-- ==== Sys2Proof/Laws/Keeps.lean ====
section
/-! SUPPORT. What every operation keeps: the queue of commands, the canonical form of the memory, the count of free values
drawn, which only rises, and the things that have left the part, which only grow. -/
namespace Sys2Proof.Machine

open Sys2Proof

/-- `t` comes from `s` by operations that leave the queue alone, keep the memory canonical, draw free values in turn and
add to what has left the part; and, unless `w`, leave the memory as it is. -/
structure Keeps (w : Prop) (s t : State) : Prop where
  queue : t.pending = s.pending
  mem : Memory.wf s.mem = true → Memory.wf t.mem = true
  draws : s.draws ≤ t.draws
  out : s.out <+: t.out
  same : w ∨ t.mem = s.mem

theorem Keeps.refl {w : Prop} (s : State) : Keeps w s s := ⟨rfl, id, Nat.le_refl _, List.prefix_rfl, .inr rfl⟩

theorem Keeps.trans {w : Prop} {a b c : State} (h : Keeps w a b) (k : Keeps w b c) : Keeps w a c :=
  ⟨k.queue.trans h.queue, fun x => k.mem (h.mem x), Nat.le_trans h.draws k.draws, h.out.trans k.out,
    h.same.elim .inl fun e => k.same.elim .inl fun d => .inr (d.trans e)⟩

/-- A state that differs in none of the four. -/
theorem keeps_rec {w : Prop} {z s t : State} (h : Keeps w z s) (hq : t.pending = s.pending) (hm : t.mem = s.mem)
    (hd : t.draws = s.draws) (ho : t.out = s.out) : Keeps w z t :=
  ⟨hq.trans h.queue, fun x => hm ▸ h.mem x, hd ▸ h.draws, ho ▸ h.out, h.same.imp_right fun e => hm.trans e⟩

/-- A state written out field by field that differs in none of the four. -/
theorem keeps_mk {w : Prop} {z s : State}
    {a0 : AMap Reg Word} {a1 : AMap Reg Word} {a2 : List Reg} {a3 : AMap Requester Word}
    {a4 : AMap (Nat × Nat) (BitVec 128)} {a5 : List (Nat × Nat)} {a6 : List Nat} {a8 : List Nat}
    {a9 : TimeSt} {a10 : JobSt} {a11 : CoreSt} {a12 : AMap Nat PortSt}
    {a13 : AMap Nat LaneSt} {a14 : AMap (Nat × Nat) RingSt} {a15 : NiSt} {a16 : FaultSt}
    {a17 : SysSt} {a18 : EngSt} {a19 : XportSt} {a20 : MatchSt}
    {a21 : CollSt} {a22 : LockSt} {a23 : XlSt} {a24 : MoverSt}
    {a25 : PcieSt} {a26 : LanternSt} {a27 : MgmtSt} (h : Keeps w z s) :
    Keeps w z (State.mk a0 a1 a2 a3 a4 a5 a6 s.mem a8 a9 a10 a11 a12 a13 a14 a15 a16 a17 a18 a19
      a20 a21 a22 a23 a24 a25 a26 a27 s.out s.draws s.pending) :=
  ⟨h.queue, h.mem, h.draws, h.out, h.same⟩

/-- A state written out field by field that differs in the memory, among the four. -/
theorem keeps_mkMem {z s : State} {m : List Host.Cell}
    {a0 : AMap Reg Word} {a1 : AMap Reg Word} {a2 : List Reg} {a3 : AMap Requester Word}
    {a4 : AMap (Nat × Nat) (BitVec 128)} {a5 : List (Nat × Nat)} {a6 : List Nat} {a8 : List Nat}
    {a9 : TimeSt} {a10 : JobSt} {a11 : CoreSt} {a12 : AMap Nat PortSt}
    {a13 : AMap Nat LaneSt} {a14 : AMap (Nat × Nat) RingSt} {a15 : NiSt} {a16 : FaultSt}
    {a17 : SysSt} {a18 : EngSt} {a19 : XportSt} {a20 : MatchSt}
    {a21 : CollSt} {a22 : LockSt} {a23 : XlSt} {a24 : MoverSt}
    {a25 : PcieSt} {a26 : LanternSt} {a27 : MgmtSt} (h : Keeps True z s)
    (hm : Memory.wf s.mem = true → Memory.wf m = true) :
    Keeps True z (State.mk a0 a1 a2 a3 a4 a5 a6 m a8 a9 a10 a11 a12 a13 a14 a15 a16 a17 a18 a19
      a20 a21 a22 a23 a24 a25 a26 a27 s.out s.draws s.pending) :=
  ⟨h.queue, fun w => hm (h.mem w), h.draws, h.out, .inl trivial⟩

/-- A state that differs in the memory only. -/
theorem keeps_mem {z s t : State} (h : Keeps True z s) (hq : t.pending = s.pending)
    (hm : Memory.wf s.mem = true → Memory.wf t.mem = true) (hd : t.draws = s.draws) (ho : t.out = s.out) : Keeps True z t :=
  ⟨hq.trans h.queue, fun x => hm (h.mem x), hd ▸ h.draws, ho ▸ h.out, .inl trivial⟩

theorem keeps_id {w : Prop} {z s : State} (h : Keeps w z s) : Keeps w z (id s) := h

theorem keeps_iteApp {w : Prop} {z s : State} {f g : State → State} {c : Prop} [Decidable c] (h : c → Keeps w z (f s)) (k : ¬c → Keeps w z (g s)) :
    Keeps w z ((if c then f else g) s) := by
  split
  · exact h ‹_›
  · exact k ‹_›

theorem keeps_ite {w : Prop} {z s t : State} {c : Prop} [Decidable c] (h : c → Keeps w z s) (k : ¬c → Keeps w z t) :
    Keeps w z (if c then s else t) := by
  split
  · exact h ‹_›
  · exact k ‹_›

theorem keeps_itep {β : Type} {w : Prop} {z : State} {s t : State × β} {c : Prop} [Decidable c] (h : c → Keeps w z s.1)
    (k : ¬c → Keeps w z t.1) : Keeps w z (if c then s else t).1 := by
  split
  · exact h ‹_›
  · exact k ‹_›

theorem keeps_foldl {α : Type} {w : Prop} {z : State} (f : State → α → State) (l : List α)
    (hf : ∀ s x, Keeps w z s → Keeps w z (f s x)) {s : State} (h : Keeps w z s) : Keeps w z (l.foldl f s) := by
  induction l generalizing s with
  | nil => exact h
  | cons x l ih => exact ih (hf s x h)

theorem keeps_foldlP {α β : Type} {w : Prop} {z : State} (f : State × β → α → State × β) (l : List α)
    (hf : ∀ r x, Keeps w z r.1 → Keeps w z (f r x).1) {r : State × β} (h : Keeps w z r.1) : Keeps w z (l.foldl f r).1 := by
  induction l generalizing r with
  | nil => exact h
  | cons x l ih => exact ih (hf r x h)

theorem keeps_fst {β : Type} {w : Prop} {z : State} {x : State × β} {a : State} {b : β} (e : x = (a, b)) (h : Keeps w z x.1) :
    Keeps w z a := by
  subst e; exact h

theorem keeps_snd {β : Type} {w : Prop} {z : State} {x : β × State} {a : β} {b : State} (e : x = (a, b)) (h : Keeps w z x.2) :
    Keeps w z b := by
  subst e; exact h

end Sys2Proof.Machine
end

▶ **Task details**: Filter on the word "four": copy each matching line from the entries above.

▶ **Solved problem**:
/-- A state that differs in none of the four. -/
/-- A state written out field by field that differs in none of the four. -/
/-- A state written out field by field that differs in the memory, among the four. -/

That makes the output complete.